This is geeky, even for me. The TV trailer for "Lord Of The Rings: Two Towers" has been doing my head in for a few weeks now, due to the soundtrack’s surging orchestral riff being insanely familiar. I began to assume that this was due to my memory of the music to LOTR1 being unlocked a year later … seemed unlikely – the soundtrack to the first film had the standard unremarkable ‘Hollywood’ schlock-but-professional-schlock sheen – even if it was by Howard "I Score Everything" Shore.

NTK to the rescue. They spotted that IMDB’s trivia section indicates that the music to some of the trailers for LOTR2 is actually the soundtrack to Darren Aronofsky’s relatively recent film "Requiem For A Dream", by ex-Poppie Clint Mansell. I knew it!

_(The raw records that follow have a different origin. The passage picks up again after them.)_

-- ==== Sys2Proof/Machine/Dispatch.lean ====
section
/-! DEFINITION. The dispatch of every command to its meaning. -/

namespace Sys2Proof.Machine

/-- The effect of a command on everything but the queue. -/
def exec (i : Instr) (s : State) : Host.Outcome State Fault Refusal :=
  match i with
  | .stationReset => Sys2Proof.Machine.execStationReset s
  | .stationResetRelease straps => Sys2Proof.Machine.execStationResetRelease straps s
  | .cellArrival reception => Sys2Proof.Machine.execCellArrival reception s
  | .breakFillReceived => Sys2Proof.Machine.execBreakFillReceived s
  | .signalLoss => Sys2Proof.Machine.execSignalLoss s
  | .signalReturn symbol => Sys2Proof.Machine.execSignalReturn symbol s
  | .cellTransmitted => Sys2Proof.Machine.execCellTransmitted s
  | .listenTimerExpiry => Sys2Proof.Machine.execListenTimerExpiry s
  | .censusTimerExpiry => Sys2Proof.Machine.execCensusTimerExpiry s
  | .yieldWaitExpiry => Sys2Proof.Machine.execYieldWaitExpiry s
  | .buildLimitExpiry => Sys2Proof.Machine.execBuildLimitExpiry s
  | .breakHoldExpiry => Sys2Proof.Machine.execBreakHoldExpiry s
  | .csnFall => Sys2Proof.Machine.execCsnFall s
  | .csnRise received => Sys2Proof.Machine.execCsnRise received s
  | .start hostedCount restore => Sys2Proof.Machine.execStart hostedCount restore s
  | .submit frame => Sys2Proof.Machine.execSubmit frame s
  | .abort tag => Sys2Proof.Machine.execAbort tag s
  | .take => Sys2Proof.Machine.execTake s
  | .note => Sys2Proof.Machine.execNote s
  | .watchSet frame => Sys2Proof.Machine.execWatchSet frame s
  | .watchClear entry => Sys2Proof.Machine.execWatchClear entry s
  | .homeLoad index generation words => Sys2Proof.Machine.execHomeLoad index generation words s
  | .homeRead index => Sys2Proof.Machine.execHomeRead index s
  | .status => Sys2Proof.Machine.execStatus s
  | .roster => Sys2Proof.Machine.execRoster s
  | .reset option => Sys2Proof.Machine.execReset option s
  | .badCheck frame => Sys2Proof.Machine.execBadCheck frame s
  | .unknownCommand code => Sys2Proof.Machine.execUnknownCommand code s
  | .takeFinalByte => Sys2Proof.Machine.execTakeFinalByte s
  | .noteFinalByte => Sys2Proof.Machine.execNoteFinalByte s
  | .statusFinalByte => Sys2Proof.Machine.execStatusFinalByte s
  | .symbolReceived symbol => Sys2Proof.Machine.execSymbolReceived symbol s

end Sys2Proof.Machine
end

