-- ==== Sys2Proof/Certificates/Slice0/Obligations.lean ====
section
/-! DEFINITION. The statements about the Arbigo 3140 for the provers. Every statement of a result
is an equation `exec i s = .next t` with `t` written as `s` with the fields that change, so what
it does not name is unchanged. -/

open Sys2Proof Sys2Proof.Machine

/-! ### One step -/

/-- A step takes the command at the front of the queue and is its `exec` on the state with the
queue's rest (00, Events). -/
def Obligations.StepRunsTheFrontCommand : Prop :=
  ∀ (c : Instr) (rest : List Instr) (s : State),
    step { s with pending := c :: rest } = exec c { s with pending := rest }

/-- No command stops the block, and none touches the queue; that STATION_RESET too leaves it is
the model's choice (log 30). With no command waiting a step changes the fill symbols owed and the
host port's transaction alone, which is the model's choice too (log 5). -/
def Obligations.EveryCommandAnswersAndKeepsTheQueue : Prop :=
  (∀ (i : Instr) (s : State), ∃ t, exec i s = .next t ∧ t.pending = s.pending)
    ∧ ∀ s : State, s.pending = [] → ∃ t, step s = .next t
      ∧ t = { s with
          line := { s.line with gap := t.line.gap }
          port := { s.port with
            phase := t.port.phase, command := t.port.command, response := t.port.response
            incoming := t.port.incoming } }

/-! ### Reset (R17, R18, R41, R42, R82, R112, R120, R132, R142, R148, R164, R170) -/

/-- STATION_RESET gives every block its reset values in any state, and the machine right after
reset is a station in reset: LOUT carries no valid symbol and ATTN is deasserted. That the machine
right after reset is the one with RESETN held, that the station number reads 0 until the release,
that inserted is clear, that no byte waits on SI, that no fill symbol is owed, and that CSN and the
queue are kept are the model's choices (log 1, log 2, log 9, log 26, log 30, log 33). -/
def Obligations.StationResetGivesTheResetValues : Prop :=
  (∀ s : State, exec .stationReset s = .next
      { resetHeld := true
        line :=
          { receiver := .hunting, fill := .idle, breakCount := 0, signal := .present
            interval := .stopped, store := [], gap := 0, mode := .repeating
            fillFollowing := true }
        loop :=
          { state := .offline, hosted := 0#8, restore := false, attempt := 0, yielded := false
            lastAnswered := none, role := .none, buildMarks := 0, inserted := false, roster := []
            formation := 0#8, latestFormation := 0#8, lastReason := none
            listenTimer := .stopped, censusTimer := .stopped, yieldTimer := .stopped
            buildTimer := .stopped, holdTimer := .stopped }
        tracker :=
          { activity := .inactive, position := 0, damage := 0, revolution := 0#16, rev := false
            lastFault := none }
        engine :=
          { table := [], acceptance := 0#16, sweep := { active := false, released := 0, marks := 0 } }
        watch :=
          { entries := Vector.replicate 8
              { enabled := false, value := ⟨0#5, 0#5⟩, stationCare := 0#5, indexCare := 0#5
                trigger := .change, capture := false }
            seen := [] }
        home := Vector.replicate 32
          { payload := Vector.replicate 32 0#16, generation := 0#8, source := .zero }
        queues := { completions := [], notices := [], lost := 0 }
        port :=
          { phase := .idle, command := none, response := none, frameFault := false, station := 0#5
            csnLow := s.port.csnLow, incoming := [] }
        pending := s.pending })
  ∧ exec .stationReset State.reset = .next State.reset
      ∧ State.reset.lout = .silent ∧ State.reset.attn = false ∧ State.reset.pending = []

/-- STATION_RESET_RELEASE samples the straps and starts the signal-loss interval. Until then, with
the timers at their reset values, every command but the reset, its release and the edges of CSN
leaves the state as it is, and LOUT carries no valid symbol. That an unheld station ignores a
release, and a held one every event on LIN, are the model's readings (log 7, log 3). -/
def Obligations.OnlyTheReleaseEndsAReset : Prop :=
  (∀ (straps : Code5) (s : State),
      (s.resetHeld = true →
        exec (.stationResetRelease straps) s = .next
          { s with
            resetHeld := false
            line := { s.line with interval := .running }
            port := { s.port with station := straps } })
      ∧ (s.resetHeld = false → exec (.stationResetRelease straps) s = .next s))
  ∧ ∀ (i : Instr) (s : State), s.resetHeld = true → s.loop.allStopped →
      i ≠ .stationReset → (∀ x, i ≠ .stationResetRelease x) →
      i ≠ .csnFall → (∀ x, i ≠ .csnRise x) →
      exec i s = .next s ∧ s.lout = .silent

/-! ### Symbols on the line (R9 to R11) -/

/-- A symbol received while hunting. That the sixteenth break symbol of a run is exactly the command
BREAK_FILL_RECEIVED is the model's reading (log 6). -/
def Obligations.SymbolWhileHunting : Prop :=
  ∀ s : State, s.resetHeld = false → s.line.receiver = .hunting →
    let plain : Line :=
      { s.line with signal := .present, interval := .running, breakCount := 0, fill := .idle }
    (∀ kind, exec (.symbolReceived (.startDelimiter kind)) s =
      .next { s with line := { plain with receiver := .inCell kind [] false false } })
    ∧ (∀ b, exec (.symbolReceived (.data b)) s = .next { s with line := plain })
    ∧ exec (.symbolReceived .endDelimiter) s = .next { s with line := plain }
    ∧ exec (.symbolReceived .idle) s = .next { s with line := plain }
    ∧ exec (.symbolReceived .invalid) s = .next s
    ∧ (s.line.breakCount + 1 ≠ 16 → exec (.symbolReceived .breakFill) s = .next
        { s with line := { s.line with
            signal := .present, interval := .running, breakCount := s.line.breakCount + 1 } })
    ∧ (s.line.breakCount + 1 = 16 →
        exec (.symbolReceived .breakFill) s = exec .breakFillReceived s)

/-- A symbol received inside a cell: a byte, a symbol error in the header or in the payload, a
truncation, the completion of the cell, or a framing error. After a truncation or a framing error
the symbol is handled as when hunting. That the end delimiter after byte 74 is exactly the command
CELL_ARRIVAL is the model's reading (log 6). -/
def Obligations.SymbolInsideACell : Prop :=
  ∀ (s : State) (kind : CellKind) (bytes : List Byte) (headerError payloadError : Bool),
    s.resetHeld = false → s.line.receiver = .inCell kind bytes headerError payloadError →
    let hunting : State := { s with line := { s.line with receiver := .hunting } }
    (bytes.length < 74 →
      (∀ b, exec (.symbolReceived (.data b)) s = .next
        { s with line := { s.line with
            signal := .present, interval := .running, breakCount := 0, fill := .idle
            receiver := .inCell kind (bytes ++ [b]) headerError payloadError } })
      ∧ (bytes.length < 8 → exec (.symbolReceived .invalid) s = .next
        { s with line := { s.line with
            receiver := .inCell kind (bytes ++ [0#8]) true payloadError } })
      ∧ (8 ≤ bytes.length → exec (.symbolReceived .invalid) s = .next
        { s with line := { s.line with
            receiver := .inCell kind (bytes ++ [0#8]) headerError true } })
      ∧ (∀ k, exec (.symbolReceived (.startDelimiter k)) s =
          exec (.symbolReceived (.startDelimiter k)) hunting)
      ∧ exec (.symbolReceived .endDelimiter) s = exec (.symbolReceived .endDelimiter) hunting
      ∧ exec (.symbolReceived .idle) s = exec (.symbolReceived .idle) hunting
      ∧ exec (.symbolReceived .breakFill) s = exec (.symbolReceived .breakFill) hunting)
    ∧ (bytes.length = 74 →
      exec (.symbolReceived .endDelimiter) s =
        exec (.cellArrival ⟨Cell.ofBytes kind bytes, headerError, payloadError⟩) s
      ∧ ∀ x, x ≠ .endDelimiter →
          exec (.symbolReceived x) s = exec (.symbolReceived x) hunting)

/-- A cell sent symbol by symbol to a hunting receiver is one CELL_ARRIVAL of that very cell: no
byte of it is lost, reordered or taken for another. The break symbols that bring a hunting
receiver's count to 16 are one BREAK_FILL_RECEIVED. That each pair of rows names one event is the
model's reading (log 6). -/
def Obligations.SymbolSequencesAreTheirEvents : Prop :=
  (∀ (c : Cell) (rest : List Instr) (s : State),
      s.resetHeld = false → s.line.receiver = .hunting →
      Host.Core.run core 76
        ({ s with pending :=
            Instr.symbolReceived (.startDelimiter c.kind) ::
              (c.bytes.map (fun b => Instr.symbolReceived (.data b)) ++
                Instr.symbolReceived .endDelimiter :: rest) } : State)
        = exec (.cellArrival ⟨c, false, false⟩) { s with pending := rest })
  ∧ ∀ (n : Nat) (rest : List Instr) (s : State),
      s.resetHeld = false → s.line.receiver = .hunting →
      s.line.breakCount + n = 16 → 0 < n →
      Host.Core.run core n
        ({ s with pending :=
            List.replicate n (Instr.symbolReceived .breakFill) ++ rest } : State)
        = exec .breakFillReceived { s with pending := rest }

/-- BREAK_FILL_RECEIVED and SIGNAL_LOSS set the fill indication to BREAK and are reported: they
break a RUNNING, BUILD or EXCLUDED station and change no other station's loop state; a run already
reported and a loss already reported raise no further report (R10, R11, R20, R31, R37, R39, R154,
R157). That the event leaves the receiver hunting with the signal PRESENT is read from R9 to R11
(log 6). -/
def Obligations.BreakFillAndSignalLossAreReportedOnce : Prop :=
  ∀ s : State, s.resetHeld = false →
    let fillSeen : State := { s with line := { s.line with
      receiver := .hunting, signal := .present, interval := .running, breakCount := 16
      fill := .breakFill } }
    let silent : State := { s with line := { s.line with
      receiver := .hunting, signal := .lost, interval := .stopped, breakCount := 0
      fill := .breakFill } }
    (s.line.breakCount < 16 →
      (s.loop.state = .running ∨ s.loop.state = .build ∨ s.loop.state = .excluded →
        exec .breakFillReceived s = .next (fillSeen.enterBroken .breakReceived))
      ∧ (s.loop.state = .offline ∨ s.loop.state = .census ∨ s.loop.state = .broken →
        exec .breakFillReceived s = .next fillSeen))
    ∧ (16 ≤ s.line.breakCount → exec .breakFillReceived s = .next s)
    ∧ (s.line.signal = .present →
      (s.loop.state = .running ∨ s.loop.state = .build ∨ s.loop.state = .excluded →
        exec .signalLoss s = .next (silent.enterBroken .signalLost))
      ∧ (s.loop.state = .offline ∨ s.loop.state = .census ∨ s.loop.state = .broken →
        exec .signalLoss s = .next silent))
    ∧ (s.line.signal = .lost → exec .signalLoss s = .next s)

Don’t recall that happening before … almost as if LOTR2 is trying to trying to subtly inherit some dark brand values from the flawed-but-often-brilliant "Requiem", further suggesting it might shape up to be the "Empire Strikes Back" of the franchise. Are they being that clever? Or just lazy?

3 Responses

  1. this is not as rare as one might imagine. There was a time when any period war film set before 1900 would have Orf’s “Carmina Burana” as the trailer score while the actual film might be accompanied by something (inevitably) inferior penned by someone like James Horner.
    I also recall a time in the mid eighties when the video trailers of several unrelated films used the Glass score to Schrader’s “Mishima” despite the films themselves having relatively banal underscores, Badalementi is another whose trademark sound for Twin Peaks was used to great effect trailering films of starkly empoverished aural presence.
    One of the reasons for this is that trailers are often cut and trialed before the final mix (and perhaps the delivery of the finished underscore). As the ubiquitous practice of temping (laying up already existing music as a temporary score usualy for the benefit of cinematicaly illiterate studio executives) often results in producers falling in love with “The Right Of Spring” or “Ride of The Valkyrie” at the same time insisting the hapless composer match the brilliance of the aformentioned in a matter of weeks while also acommodating the “structure” of a CGI Ork attack.
    Prising producers away from these “temps” can be hugely difficult and often including them in the trailer can be a mollifying concession to a deluded studio head.

  2. The actually do that fairly often (at least here in the US). They seem to use the less recognizable parts of the soundtracks from Batman and Beetlejuice the most.
    Its generally the very early trailers that do that, later replaced by trailers with original music. I’ve heard it’s done because the movie’s own soundtrack just hasn’t been completed.
    I don’t know if that’s the case for Lord of the Rings though.